Il cartografo delle assenze

·

Riprendiamo la serie Free Book.

Anche questa un’opera mai pubblicata, rimasta con me per molti anni. È un testo particolare, forse persino difficile da collocare, perché vive in quello spazio sottile tra ciò che conosciamo e ciò che non sappiamo spiegare.

Avevo diciotto anni quando ne scrissi la prima stesura.

In questi mesi sono tornato tra quelle pagine, le ho rilette con gli occhi di oggi e ho riscritto molto, cercando però di non perdere ciò che apparteneva allo sguardo di allora.

Ne è nato qualcosa di diverso.

Più maturo, certamente.

Ma con ancora dentro il ragazzo che, tanti anni fa, aveva immaginato per la prima volta una città che non esiste.

Forse.


Varen è una città immaginaria.

Non compare su alcuna carta geografica, non appartiene a nessuno Stato e ogni riferimento a luoghi realmente esistenti è puramente accidentale.

Almeno, questo è ciò che risulta dalle mappe.

Per il resto, non posso garantire nulla.


I

CENTOTTANTASEI METRI

A Varen le strade avevano tutte una misura.

Era una delle cose di cui la città andava inutilmente fiera.

Esistevano targhe di ottone agli angoli degli edifici più antichi, mappe ripiegate nei cassetti degli alberghi, planimetrie municipali conservate sotto vetro e una quantità spropositata di documenti capaci di stabilire con precisione dove cominciasse una proprietà, dove terminasse un marciapiede e a chi appartenessero perfino certi muri che nessuno avrebbe mai pensato di reclamare.

Varen misurava tutto.

Forse perché, come molte città, temeva ciò che non riusciva a contare.

Quella mattina pioveva da prima dell’alba.

Non forte.

Una pioggia sottile, quasi amministrativa, che sembrava avere ricevuto il permesso di cadere senza disturbare nessuno.

Sui binari del tram l’acqua formava due righe lucide. Le automobili passavano lasciando un fruscio breve, le grondaie gocciolavano sulle tende dei negozi ancora chiusi e dalle finestre dei primi piani arrivavano piccoli quadrati di luce.

Elias Venn uscì dal portone alle sette e diciassette.

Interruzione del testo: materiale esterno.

/-- DRAIN (R150, R167): a ring that does not exist is refused with BAD_INDEX. -/
def drainRequest (ring : Word) (count : Nat) (s : State) : State :=
  match ring.toNat with
  | 0 => drainRing0 count s
  | 1 =>
    match s.setup.logMode with
    | .unified => answer .badIndex [] s
    | .split => drainRing1 count s
  | _ => answer .badIndex [] s

/-! ## ENLIST, ACK, PROBE (R128, R169, R170) -/

/-- ENLIST (R128, R164). -/
def enlistRequest (value : Word) (s : State) : State :=
  if 1 < value.toNat then answer .badRequest [] s
  else if s.tie.lock then answer .locked [] s
  else if s.runner.state != .idle then answer .wrongState [] s
  else if value.toNat == 1 then
    answer .ok [] { s with tie := { s.tie with enlistment := .enlisted, lock := true, markE := true, markO := true } }
  else answer .ok [] { s with tie := { s.tie with enlistment := .leftOut, lock := true } }

/-- ACK (R170): every cause it names is cleared; bits 5–15 are not used. -/
def ackRequest (causes : Word) (s : State) : State :=
  answer .ok [] { s with link := { s.link with causes := s.link.causes &&& ~~~(causes.setWidth 5) } }

/-- The three words of PROBE (R169). A part that answers has a learned period. -/
def probeWords (s : State) : List Word :=
  [ toWord s.tie.station.toNat, toWord s.tie.enlistment.code ||| fld (bit s.tie.lock) 8,
    toWord (s.link.learned.getD 0) ]

/-- PROBE (R169). -/
def probeRequest (s : State) : State := answer .ok (wordsBytes (probeWords s)) s

/-! ## The meanings -/

/-- SETUP_WRITE (R171). -/
def execSetupWrite (index : Word) (words : List Word) (s : State) : Result :=
  if frameCountOk words.length then .next (onRequest (setupWriteRequest index words) s)
  else .fault .illFormedCommand

/-- SITE_CFG_WRITE (R89). -/
def execSiteCfgWrite (index : Word) (words : List Word) (s : State) : Result :=
  if frameCountOk words.length then .next (onRequest (siteCfgWriteRequest index words) s)
  else .fault .illFormedCommand

/-- PRELOAD (R102, R103). -/
def execPreload (site : SiteId) (position : Fin 64) (words : List Word) (s : State) : Result :=
  if frameCountOk words.length then .next (onRequest (preloadRequest site position.val words) s)
  else .fault .illFormedCommand

/-- TRUNCATION (R104). -/
def execTruncation (site : SiteId) (words : List Word) (s : State) : Result :=
  if frameCountOk words.length then .next (onRequest (truncationRequest site words) s)
  else .fault .illFormedCommand

/-- WRITE (R165). -/
def execWrite (area : BitVec 4) (index : Word) (words : List Word) (s : State) : Result :=
  if frameCountOk words.length then .next (onRequest (writeRequest area.toNat index words) s)
  else .fault .illFormedCommand

/-- DRAIN (R150). -/
def execDrain (ring : Word) (count : Nat) (s : State) : Result :=
  if frameCountOk count then .next (onRequest (drainRequest ring count) s) else .fault .illFormedCommand

/-- ENLIST (R128). -/
def execEnlist (value : Word) (s : State) : Result := .next (onRequest (enlistRequest value) s)

/-- ACK (R170). -/
def execAck (causes : Word) (s : State) : Result := .next (onRequest (ackRequest causes) s)

/-- PROBE (R169). -/
def execProbe (s : State) : Result := .next (onRequest probeRequest s)

/-- UNKNOWN_REQUEST_FRAME (R164). -/
def execUnknownRequestFrame (s : State) : Result := .next (onRequest (answer .badRequest []) s)

end Sys2Proof.Machine
end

Non alle sette e un quarto.

Alle sette e diciassette.

Da nove anni abitava al numero 14 di Rosenstrasse e da nove anni impiegava esattamente undici minuti per raggiungere la fermata.

Non era metodico.

Almeno, sosteneva di non esserlo.

Era semplicemente un uomo al quale piaceva sapere quanto occupassero le cose.

Aveva trentasette anni, un cappotto scuro che avrebbe dovuto sostituire due inverni prima e l’abitudine di infilare il pollice sinistro sotto l’orlo della tasca quando camminava.

La panetteria all’angolo aveva già acceso le luci.

Elias rallentò.

Dietro il vetro appannato, la signora Korda stava disponendo il pane sugli scaffali. Prese una pagnotta, la guardò, cambiò idea e la mise più in alto.

Elias bussò con una nocca.

Lei si voltò.

Indicò l’orologio.

Lui sollevò entrambe le mani.

La donna scosse la testa sorridendo.

Erano chiusi.

Ogni mattina ripetevano la stessa scena.

Ogni mattina Elias fingeva di essersene dimenticato.

Il tram arrivò mentre attraversava la strada.

Corse gli ultimi metri, salì dalla porta posteriore e rimase in piedi nonostante ci fossero diversi posti liberi.

Il vetro era freddo.

Ci appoggiò due dita.

Varen scivolava dall’altra parte.

Palazzi color cenere.

Balconi di ferro.

Un uomo che trascinava fuori le sedie di un caffè.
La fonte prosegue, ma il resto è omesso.